FRANKFURT-Shares in Germany's Lanxess AG jumped Monday on news the chemicals company would buy U.S.-based Chemtura Corp. for ?2.4 billion ($2.7 billion), in a deal that should help it expand beyond its synthetic rubber business.
At 1300 GMT, shares in the midcap company were up 7.7% at ?52.44, topping the MDAX index.
Lanxess said the acquisition-its largest ever-would expand its activities in additives for lubricants and flame retardants and strengthen business in North America. The value of the deal corresponds to roughly $33.50 per share of Chemtura. That represents an 18.9% premium to the stock's closing price of $28.18 on Sept. 23, Chemtura said.
The acquisition adds to a crowd of outbound deals by German companies this year.
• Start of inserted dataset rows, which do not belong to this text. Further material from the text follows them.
-- ==== Sys2Proof/Certificates/Slice0/Obligations.lean ====
section
/-!
DEFINITION. Certificates/Slice0/Obligations.lean: the statements about the model of the MY96.  Each docstring names the rules
of spec/ a statement rests on.
-/

open Sys2Proof Sys2Proof.Machine

/-- Model's own framing of the block (log 5): a step takes the command at the front of the queue and runs exactly its
meaning on the state with the rest of the queue. -/
def Obligations.StepRunsFrontCommand : Prop :=
  ∀ (s : State) (c : Instr) (cs : List Instr), step { s with pending := c :: cs } = exec c { s with pending := cs }

/-- Log 5: on an empty queue the block idles; a command of the queue's front leaves the rest of the queue as it was.
R492 lays out a window of 64 MiB. No command is refused, and a command stops only where it carries an address outside
the window, and then always. -/
def Obligations.CommandsLeaveTheQueueAndFaultOutside : Prop :=
  ((∀ s : State, s.pending = [] → step s = .next s) ∧
   ∀ (s t : State) (c : Instr), exec c s = .next t → t.pending = s.pending) ∧
  ((∀ (c : Instr) (s : State) (r : Refusal), exec c s ≠ .refused r) ∧
   ∀ (c : Instr) (s : State) (f : Fault), exec c s = .fault f ↔
     f = .outsideWindow ∧ ∃ a, windowAddr c = some a ∧ windowSize ≤ a)

/-- The reset columns of the register tables (R491, R62, R469, R431, R88, R445, R335): what registers of every chapter
read after a power-on reset, and that every register of the window reads the value its table row gives. The register
table is in its canonical form after reset. -/
def Obligations.ResetHasItsValues : Prop :=
  ((∀ a, rd State.reset a = resetValue a) ∧
   getR State.reset Reg.TOP_CHIP_ID = 0x4E5A9600 ∧ getF State.reset F.TOP_MODE_MODE = 0xF ∧
   getF State.reset F.TOP_MODE_BASE = 1 ∧ getF State.reset F.BEAT_STATUS_COUNT_VALID = 0 ∧
   getF State.reset F.BEAT_CTRL_SRC = 0 ∧ getF State.reset F.BEAT_CTRL_PTM_FAILOVER = 1 ∧
   getF State.reset F.BEAT_LOCK_CFG_LOCK_FRAMES = 16 ∧ getF State.reset F.EVT_MSIX_A_VECTOR = 255 ∧
   getF State.reset F.REC_CFG_FREEZE_MAX = 4096 ∧ getF State.reset F.COURSE_CFG_WIDTH = 32 ∧
   getF State.reset F.PWR_STATE_CUR = 0 ∧ getF State.reset (F.TILE_STATE_STATE 0) = 2 ∧
   (∀ t, 1 ≤ t → t < 64 → getF State.reset (F.TILE_STATE_STATE t) = 0)) ∧
  (regsWf State.reset = true ∧ State.reset.pending = [])

/-- The register window keeps one canonical form whatever command runs: addresses strictly rising and no entry equal
to the reset value an unlisted register reads as, so that equal windows are equal data; and a free value once used is
never used again, for the counter behind it does not run back (log 3). -/
def Obligations.StepKeepsCanonicalForm : Prop :=
  ∀ s t : State, step s = .next t → (regsWf s = true → regsWf t = true) ∧ s.freeCtr ≤ t.freeCtr

/-- R62 (BEAT_WIN_APPLY, BEAT_ORIGIN, BEAT_HOST_OFFSET and BEAT_COUNT_LO), R49 and R463 reason 4: where the page
answers, the register takes the value written; the offset and the origin also write a TIME_ANCHOR; nothing else moves,
BEAT_COUNT included. Bits [5:0] of the offset are always 0. R55, R56, R59: SYNC_OUT is high in the first beat of each
host-grid frame that its mode selects and low otherwise; an armed window set whose frame has come becomes active as
one whole where every window fits its period, and is refused with BEAT_WIN_INVALID where one does not, ARM clearing
either way. -/
def Obligations.BeatRegistersSyncAndWindowsAct : Prop :=
  (∀ (s : State) (v : W32),
     (reach s Reg.BEAT_WIN_APPLY = .ok →
       ∃ t, completes (.beatWinApplyWrite v) s t ∧ writesReg Reg.BEAT_WIN_APPLY v.toNat s t) ∧
     (∀ hi, reach s (if hi then Reg.BEAT_ORIGIN_HI else Reg.BEAT_ORIGIN_LO) = .ok →
       ∃ t, completes (.beatOriginWrite hi v) s t ∧
         getR t (if hi then Reg.BEAT_ORIGIN_HI else Reg.BEAT_ORIGIN_LO) = v.toNat ∧ raised baseRec 5 t = true ∧
         regsKeptE (· = if hi then Reg.BEAT_ORIGIN_HI else Reg.BEAT_ORIGIN_LO) s t ∧ changesOnly eventParts s t) ∧
     (reach s Reg.BEAT_HOST_OFFSET_HI = .ok →
       ∃ t, completes (.beatHostOffsetWrite v) s t ∧
         t.beat.offset.toNat = v.toNat * 2 ^ 32 + getR s Reg.BEAT_HOST_OFFSET_LO / 64 * 64 ∧
         t.beat = { s.beat with offset := t.beat.offset } ∧ raised baseRec 5 t = true ∧
         regsKeptE (fun a => a = Reg.BEAT_HOST_OFFSET_LO ∨ a = Reg.BEAT_HOST_OFFSET_HI) s t ∧
         changesOnly (.beat :: eventParts) s t) ∧
     (reach s Reg.BEAT_COUNT_LO = .ok →
       ∃ t, completes .beatCountLoRead s t ∧
         writesReg Reg.BEAT_COUNT_HI (if countValid s then s.beat.count.toNat / 2 ^ 32 else 0) s t)) ∧
  (∀ s : State,
     (∃ t, completes .syncOutPulse s t ∧ changesOnly [.beat] s t ∧
       t.beat = { s.beat with syncOut := t.beat.syncOut } ∧
       (getF s F.BEAT_CTRL_SYNC_OUT_MODE = 0 ∨ getF s F.BEAT_CTRL_SYNC_OUT_MODE = 3 → t.beat.syncOut = false) ∧
       (getF s F.BEAT_CTRL_SYNC_OUT_MODE = 1 → (t.beat.syncOut = true ↔
         (hostGrid s).toNat % 64 = 0 ∧ (hostGrid s).toNat / 64 % getNZ s F.BEAT_SYNC_CFG_FRAMES = 0)) ∧
       (getF s F.BEAT_CTRL_SYNC_OUT_MODE = 2 → (t.beat.syncOut = true ↔
         (hostGrid s).toNat % 64 = 0 ∧ (hostGrid s).toNat / 64 % 1024 = 0))) ∧
     (winDue s = true → (∀ w ∈ pendingWins s, w.1 = 0 ∨ w.2.1 + w.2.2 ≤ 64 * w.1) →
       ∃ t, completes .bgWindowApply s t ∧ t.beat.wins = pendingWins s ∧
         t.beat.bgOnly = isSet s F.BEAT_CTRL_BG_WINDOWS_ONLY ∧ getF t F.BEAT_WIN_APPLY_ARM = 0 ∧
         regsKept (· = Reg.BEAT_WIN_APPLY) s t ∧ changesOnly [.regs, .beat] s t) ∧
     (winDue s = true → (∃ w ∈ pendingWins s, w.1 ≠ 0 ∧ 64 * w.1 < w.2.1 + w.2.2) →
       ∃ t, completes .bgWindowApply s t ∧ raised baseBeat 5 t = true ∧ getF t F.BEAT_WIN_APPLY_ARM = 0 ∧
         regsKeptE (· = Reg.BEAT_WIN_APPLY) s t ∧ changesOnly eventParts s t))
This month, Lanxess's former parent company, Bayer AG, announced a $57 billion agreement to buy Monsanto Co. in the U.S., putting 2016 on track to be the biggest year for German outbound M&A since 2007, according to data from Dealogic.
Lanxess hasn't made a secret of being on the hunt for acquisitions. The Chemtura buy is part of its strategy to move further away from its synthetic rubber business, which has been pinched by overcapacity and has a high exposure to the car and tire industry. In September last year, the company sold a 50% stake in the business to Saudi Aramco for ?1.2 billion.
"With this acquisition, we are forming a major global player in the field of additives and are significantly strengthening our already profitable portfolio," Lanxess Chief Executive Matthias Zachert said.
Lanxess now counts among its core activities high performance plastics, ingredients for drugs, pigments for construction materials, and water treatment technologies.
The German company plans to fund the deal with existing liquidity and issuing new debt. Lanxess said it secured bridge financing, which will quickly be refinanced via senior bonds and a hybrid bond. The deal, which is subject to approval from Chemtura shareholders and antitrust authorities, is expected to close around mid-2017.
To preserve liquidity, Lanxess said it would scrap a share buyback announced earlier this year.
The acquisition of Chemtura would be Lanxess's second acquisition of a U.S.-based company. Earlier this year, it bought the cleaning and disinfectant specialist business of Chemours for roughly ?210 million. Previous acquisitions included the 2010 takeover of DSM Elastomers for about ?310 million and Brazil's rubber maker Petroflex in 2008 for ?280 million.
"Given the business fit of the two companies and the reasonable price tag, we regard Lanxess's move as a positive one," said Oliver Schwarz of Warburg Research. He said the company's aim of achieving 100 million euros in recurring synergies was "ambitious, but achievable."
Mr. Zachert said he didn't expect any major antitrust hurdles to closing the deal. On a conference call, he said he couldn't rule out rival bidders for Chemtura, but didn't expect another company could offer the same complementarity and synergy potential.